Golds have a more yellow and richer color while greens and reds are more saturated. Genoa says these colors are in the DVD color encoding and their algorithms can pull it out. This software implementation required the frame rate of the movie to be slowed down on the five-color projection system, but the hardware implementations can be done in real time.

The system uses red, green, blue, cyan and yellow as its primaries, but the RGB filters need to be modified to better match with the other two colors. Using the yellow color coupled with a UHP lamp has a side benefit - the yellow notch filter can be eliminated and that light now used in a primary color, thus increasing brightness. Genoa says this five-color system will have little impact on the bill of materials of the projectors, and so believes there will be significant benefits for integrators and TV viewers.
Philips has apparently investigated Genoa's IP and has negotiated an exclusive license for RPTV applications. However, licenses for other applications remain open, says Genoa.

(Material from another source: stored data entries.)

/-- The events an accepted byte can record are TMR_START by ARM, HOST_REQ and TMR_LOAD. -/
theorem rxByte_appendsWithoutTx (b : Byte) (s : State) : AppendsWithoutTx s (rxByte b s) := by
  rcases rxByte_cases b s with ⟨-, -, e⟩ | ⟨-, -, e⟩ | ⟨-, -, e⟩ | ⟨-, -, e⟩ | ⟨-, -, e⟩ | ⟨-, -, e⟩ |
    ⟨n, -, -, e⟩ | ⟨-, e⟩ | ⟨n, -, -, e⟩ | ⟨-, e⟩ <;> rw [e]
  · exact .of_hist_eq rfl
  · obtain ⟨-, -, -, -, happends⟩ := armCommand_frame s
    exact happends
  · exact .of_hist_append (queryCommand_hist s) (by simp)
  · exact .of_hist_append (getMetadataCommand_hist s) (by simp)
  · exact .of_hist_eq rfl
  · exact .of_hist_eq rfl
  · exact .of_hist_eq rfl
  · exact .of_hist_append (divLoad_hist s s.pay) (by simp)
  · exact .of_hist_eq rfl
  · exact .of_hist_eq rfl

theorem acceptByte_appendsWithoutTx (s : State) : AppendsWithoutTx s (acceptByte s) := by
  rcases acceptByte_cases s with ⟨-, e⟩ | ⟨-, e⟩ | ⟨b, rest, -, -, e⟩ <;> rw [e]
  · exact .of_hist_eq rfl
  · exact .of_hist_eq rfl
  · exact rxByte_appendsWithoutTx b { s with rxq := rest }

theorem acceptBytes_appendsWithoutTx (n : Nat) (s : State) : AppendsWithoutTx s (acceptBytes n s) :=
  acceptBytes_keeps (P := AppendsWithoutTx s) (fun u h => h.trans (acceptByte_appendsWithoutTx u)) n (.of_hist_eq rfl)

theorem hostByteTurn_appendsWithoutTx (h : hostByteTurn s = .next t) : AppendsWithoutTx s t := by
  obtain ⟨-, h⟩ := whenConfigured_next h
  cases h
  exact acceptByte_appendsWithoutTx s

theorem hostFrameTurn_appendsWithoutTx (h : hostFrameTurn s = .next t) : AppendsWithoutTx s t := by
  cases hd : decode s.rxq with
  | ok ir =>
    rw [hostFrameTurn_of_decode_ok hd, exec_frame (decode_isFrame hd)] at h
    obtain ⟨-, rfl⟩ := sendFrame_next h
    exact acceptBytes_appendsWithoutTx _ _
  | error e =>
    rw [hostFrameTurn_of_decode_error hd] at h
    exact hostByteTurn_appendsWithoutTx h

theorem execGateStep_appendsWithoutTx (h : execGateStep s = .next t) : AppendsWithoutTx s t := by
  obtain ⟨-, ⟨-, rfl⟩ | ⟨-, -, rfl⟩ | ⟨-, -, -, rfl⟩ | ⟨-, -, -, rfl⟩⟩ := execGateStep_cases h
  · exact .of_hist_eq rfl
  · exact .of_hist_append (capStart_hist s) (by simp)
  · exact .of_hist_append (capStart_hist { s with gcnt := 0 }) (by simp)
  · exact .of_hist_eq rfl

theorem execTick_appendsWithoutTx (h : execTick s = .next t) : AppendsWithoutTx s t := by
  obtain ⟨-, ⟨-, rfl⟩ | ⟨-, -, -, rfl⟩ | ⟨-, -, -, rfl⟩⟩ := execTick_cases h
  · exact .of_hist_eq rfl
  · exact .of_hist_eq rfl
  · exact .of_hist_append (enterDrain_hist { s with buf := s.buf.put s.idx.toNat s.portIn }) (by simp)

theorem execHostDone_appendsWithoutTx (h : execHostDone s = .next t) : AppendsWithoutTx s t := by
  obtain ⟨-, rfl⟩ := execHostDone_cases h
  exact .of_hist_eq rfl

/-- Of the agents that keep the history only the transmit side can record a TX event. -/
theorem agentTurn_appendsWithoutTx {a : Agent} (hp : a ≠ .platform) (hx : a ≠ .transmitSide)
    (h : agentTurn a s = .next t) : AppendsWithoutTx s t := by
  cases a with
  | hostByte => exact hostByteTurn_appendsWithoutTx h
  | hostFrame => exact hostFrameTurn_appendsWithoutTx h
  | gateSequencer => exact execGateStep_appendsWithoutTx h
  | sampleTimer => exact execTick_appendsWithoutTx h
  | transmitSide => exact absurd rfl hx
  | protocolEncoder => exact execHostDone_appendsWithoutTx h
  | platform => exact absurd rfl hp

/-- DRAIN_STEP records the TX of the element at `dptr` in DRAINING, and nothing elsewhere (42_ring_controller R156). -/
theorem execDrainStep_hist (h : execDrainStep s = .next t) :
    t.hist = s.hist ∨ (s.fsm = .draining ∧ t.hist = s.hist ++ [.tx (bufByte s s.dptr.toNat)]) := by
  obtain ⟨-, ⟨-, rfl⟩ | ⟨hf, -, -, rfl⟩ | ⟨hf, -, -, rfl⟩⟩ := execDrainStep_cases h
  · exact .inl rfl
  · exact .inr ⟨hf, rfl⟩
  · exact .inr ⟨hf, rfl⟩

/-! ### The encodings (10_state R22, R31) -/

@[simp] theorem PState.toNat_bits_cmd : PState.cmd.bits.toNat = 0 := rfl

@[simp] theorem PState.toNat_bits_divPay (n : Fin 4) : (PState.divPay n).bits.toNat = 1 + n.val := by
  simp only [PState.bits, BitVec.toNat_ofNat]
  omega

@[simp] theorem PState.toNat_bits_longPay (n : Fin 4) : (PState.longPay n).bits.toNat = 5 + n.val := by
  simp only [PState.bits, BitVec.toNat_ofNat]
  omega

theorem Fsm.bits_injective (a b : Fsm) (h : a.bits = b.bits) : a = b := by
  cases a <;> cases b <;> simp [Fsm.bits] at h ⊢

theorem PState.bits_injective (a b : PState) (h : a.bits = b.bits) : a = b := by
  have hcode : a.bits.toNat = b.bits.toNat := congrArg BitVec.toNat h
  cases a <;> cases b <;> simp at hcode ⊢ <;> omega

end Sys2Proof.Machine
end

section
/-! The obligations of the family 10_state. -/

namespace Sys2Proof.Machine

/-- Settles O46: every kind of transition keeps the invariant, and the inputs stand in none of its parts. -/
theorem everyStepKeepsTheMachineInvariant : Obligations.EveryStepKeepsTheMachineInvariant := fun _ _ hs h =>
  step_keeps (P := Inv) (fun _ _ _ h => h) (fun _ _ h => h) (fun _ _ h => inv_acceptByte h)
    (fun _ _ => inv_of_execGateStep) (fun _ _ => inv_of_execTick) (fun _ _ => inv_of_execDrainStep)
    (fun _ _ => inv_of_execHostDone) (fun _ _ h _ => inv_of_execRst h) h hs

/-- Settles O47: the reset state is IDLE with a legal period and an empty buffer. -/
theorem resetStateMeetsTheMachineInvariant : Obligations.ResetStateMeetsTheMachineInvariant :=
  ⟨fun _ hc => inv_resetWith hc, inv_resetWith (by decide)⟩

/-- Settles O49: neither an accepted byte nor an event writes the configuration. -/
theorem configurationNeverChanges : Obligations.ConfigurationNeverChanges := by
  intro s t h
  have hevent : ∀ i : Instr, i.isFrame = false → ∀ u v, exec i u = .next v → u.cfg = s.cfg → v.cfg = s.cfg :=
    fun i hi u v h hu => (exec_event_inputs hi h).1.trans hu
  exact step_keeps (P := fun u => u.cfg = s.cfg) (fun _ _ _ h => h) (fun _ _ h => h)
    (fun u _ hu => (acceptByte_frame u).1.trans hu) (hevent .gateStep rfl) (hevent .tick rfl) (hevent .drainStep rfl)
    (hevent .hostDone rfl) (hevent .rst rfl) h rfl

/-- Settles O50: a host frame takes bytes from the channel alone, and an event touches no input. -/
theorem instructionsLeaveTheInputs : Obligations.InstructionsLeaveTheInputs := by
  intro i s t h
  cases hi : i.isFrame with
  | true =>
    obtain ⟨hport, hsched⟩ := exec_hostFrame_inputs hi h
    exact ⟨hport, hsched, fun hf => nomatch hf⟩
  | false =>
    obtain ⟨-, hport, hsched, hrxq⟩ := exec_event_inputs hi h
    exact ⟨hport, hsched, fun _ => hrxq⟩

/-- Settles O51, by whether the turn is the transmit side's. -/
theorem historyOnlyGrows : Obligations.HistoryOnlyGrows := by
  intro s t u ts hs hp h
  rw [step_cons hs] at h
  by_cases hx : u.agent = .transmitSide
  · rw [hx] at h
    rcases execDrainStep_hist h with hhist | ⟨hf, hhist⟩
    · exact ⟨[], by simpa using hhist, by simp⟩
    · exact ⟨_, hhist, fun _ _ => ⟨hx, hf, rfl⟩⟩
  · obtain ⟨es, hhist, hno⟩ := agentTurn_appendsWithoutTx hp hx h
    exact ⟨es, hhist, fun b hb => absurd hb (hno b)⟩

/-- Settles O43: `State.resetWith` gives each register its value of 10_state R39. -/
theorem resetStateHoldsTheResetValues : Obligations.ResetStateHoldsTheResetValues :=
  ⟨rfl, fun _ => ⟨rfl, rfl, rfl, rfl, rfl, rfl, rfl, rfl, rfl, rfl, rfl, rfl, rfl⟩⟩

/-- Settles O52: each output level is read off the state. -/
theorem outputLevels : Obligations.OutputLevels := fun _ => ⟨by simp [levels], rfl, rfl, rfl, rfl⟩

/-- Settles O53, on the numbers the codes stand for: the ranges of the three forms of `pstate` do not meet. -/
theorem stateEncodings : Obligations.StateEncodings :=
  ⟨rfl, rfl, rfl, rfl, rfl, PState.toNat_bits_divPay, PState.toNat_bits_longPay, Fsm.bits_injective,
    PState.bits_injective⟩

end Sys2Proof.Machine
end

section
/-! The obligation of the family 20_memory: which buffer accesses fault (20_memory R53, 60_exceptions R202). -/

namespace Sys2Proof.Machine

variable {s : State}

/-! ### The enabled events whose index lies outside the buffer -/

theorem execTick_outside (hc : configOk s.cfg = true) (hie : s.tmrIe = true) (hf : s.fsm = .sampling)
    (hi : s.cfg.bufferSize ≤ s.idx.toNat) : execTick s = .fault .bufferIndex := by
  rw [execTick, whenConfigured_ok hc, if_pos ((writeEnable_iff s).2 ⟨hie, hf⟩), takeSample_outside hi]

theorem execDrainStep_outside (hc : configOk s.cfg = true) (hf : s.fsm = .draining)
    (hi : s.cfg.bufferSize ≤ s.dptr.toNat) : execDrainStep s = .fault .bufferIndex := by
  rw [execDrainStep, whenConfigured_ok hc, if_pos hf, sendDrainByte_outside hi]

/-! ### The obligation -/

/-- Settles O45: an instruction that answers no next state is one of the two events, and each of them faults outside the
buffer. -/
theorem onlyAnIndexOutsideTheBufferFaults : Obligations.OnlyAnIndexOutsideTheBufferFaults := by
  intro i s hc
  constructor
  · intro hfault
    rcases exec_next_or_fault i hc with ⟨t, hnext⟩ | ⟨-, houtside⟩
    · exact nomatch hnext.symm.trans hfault
    · exact houtside
  · rintro (⟨rfl, hie, hf, hi⟩ | ⟨rfl, hf, hi⟩)
    · exact execTick_outside hc hie hf hi
    · exact execDrainStep_outside hc hf hi

end Sys2Proof.Machine
end

section
/-! The decoder and the encoder undo each other (30_encoding R71 to R75): one lemma per kind of row for what the decoder
reads, and the inversion of that; and the obligations O1 to O5 of the family 30_encoding. -/

namespace Sys2Proof

/-! ### What the decoder reads, by the row of the first byte -/

/-- The two formats of 30_encoding R71 share no first byte. -/
theorem shortRows_lookup_of_longRows {op : Byte} {mk : Payload → Instr} (h : longRows.lookup op = some mk) :
    shortRows.lookup op = none := by
  have hdisjoint : ∀ op : Byte, (longRows.lookup op).isSome = true → shortRows.lookup op = none := by decide
  exact hdisjoint op (by rw [h]; rfl)

theorem decode_shortRow {op : Byte} {i : Instr} (h : shortRows.lookup op = some i) (rest : List Byte) :
    decode (op :: rest) = .ok (i, rest) := by
  simp only [decode, h]

theorem decode_longFrame {op : Byte} {mk : Payload → Instr} (h : longRows.lookup op = some mk) (p : Payload)
    (rest : List Byte) : decode (longFrame op p ++ rest) = .ok (mk p, rest) := by
  simp only [longFrame, List.cons_append, List.nil_append, decode, shortRows_lookup_of_longRows h, h]

theorem decode_unrecognized {op : Byte} (h : (Instr.unrecognized op).wellFormed = true) (rest : List Byte) :
    decode (op :: rest) = .ok (.unrecognized op, rest) := by
  obtain ⟨hshort, hlong⟩ := lookup_unrecognized op h
  simp only [decode, Option.isNone_iff_eq_none.1 hshort, Option.isNone_iff_eq_none.1 hlong]

/-- Everything the decoder can read: a one-byte row, a five-byte row with its payload, or a byte of no row. -/
theorem decode_ok_cases {bs rest : List Byte} {i : Instr} (h : decode bs = .ok (i, rest)) :
    (∃ op, shortRows.lookup op = some i ∧ bs = op :: rest) ∨
    (∃ op mk p, longRows.lookup op = some mk ∧ i = mk p ∧ bs = longFrame op p ++ rest) ∨
    (∃ op, (Instr.unrecognized op).wellFormed = true ∧ i = .unrecognized op ∧ bs = op :: rest) := by
  cases bs with
  | nil => cases h
  | cons op bs =>
    simp only [decode] at h
    split at h
    · next hshort =>
      cases h
      exact .inl ⟨op, hshort, rfl⟩
    · next mk _ hlong =>
      split at h
      · next p0 p1 p2 p3 bs =>
        cases h
        exact .inr (.inl ⟨op, mk, ⟨p0, p1, p2, p3⟩, hlong, rfl, rfl⟩)
      · cases h
    · next hshort hlong =>
      cases h
      exact .inr (.inr ⟨op, wellFormed_of_no_row op hshort (by rw [hlong]; rfl), rfl, rfl⟩)

/-! ### The two round trips -/

theorem decode_encode {i : Instr} (rest : List Byte) (hwf : i.wellFormed = true) (hf : i.isFrame = true) :
    decode (encode i ++ rest) = .ok (i, rest) := by
  cases i with
  | reset => exact decode_shortRow rfl rest
  | arm => exact decode_shortRow rfl rest
  | query => exact decode_shortRow rfl rest
  | getMetadata => exact decode_shortRow rfl rest
  | setDivider x pad =>
    have hread := decode_longFrame (op := 0x80) rfl ⟨dividerByte x 0, dividerByte x 1, dividerByte x 2, pad⟩ rest
    rwa [assembleDivider_dividerByte] at hread
  | longC0 p => exact decode_longFrame rfl p rest
  | longC4 p => exact decode_longFrame rfl p rest
  | longC8 p => exact decode_longFrame rfl p rest
  | longCC p => exact decode_longFrame rfl p rest
  | longC1 p => exact decode_longFrame rfl p rest
  | longC5 p => exact decode_longFrame rfl p rest
  | longC9 p => exact decode_longFrame rfl p rest
  | longCD p => exact decode_longFrame rfl p rest
  | longC2 p => exact decode_longFrame rfl p rest
  | longC6 p => exact decode_longFrame rfl p rest
  | longCA p => exact decode_longFrame rfl p rest
  | longCE p => exact decode_longFrame rfl p rest
  | long81 p => exact decode_longFrame rfl p rest
  | long82 p => exact decode_longFrame rfl p rest
  | unrecognized op => exact decode_unrecognized hwf rest
  | gateStep => cases hf
  | tick => cases hf
  | drainStep => cases hf
  | hostDone => cases hf
  | rst => cases hf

Philips demonstrated the five-color system in an RPTV on the show floor at SID. It declined to detail what engine architecture it used, but did say it was a single-panel LCOS engine design. Doing an engine with five spinning prisms seems difficult, so we would assume it is a modified color drum approach. Amazingly, the demo was put together in only four months. The modified engine was fitted into the same cabinet that will house Philips spinning-prism LCOS RPTVs, which are set to launch this summer.
One might think that a single panel would need to operate quite fast to display five color fields. However, Philips assured us that the current single LCOS panel was up to the task. We did not see any effects like color break up or a slow frame rate in the demonstrator on the show floor.
The five-color set attracted a large crowd at SID and the image quality was impressive. While some of the colors looked very good, we thought others would need to be adjusted in the next design as they took on an almost fluorescent glow.

Philips has not yet committed to produce the set and was using SID as a first setting to gather feedback about the concept. We think the benefits of higher brightness, wider color space and minimal cost impact are very compelling. Philips likes it too and thinks such sets will give it a significant marketing and showroom selling advantage. We agree. Fine-tune the colors and verify there are no other performance or cost issues - and if all looks good, then go for it.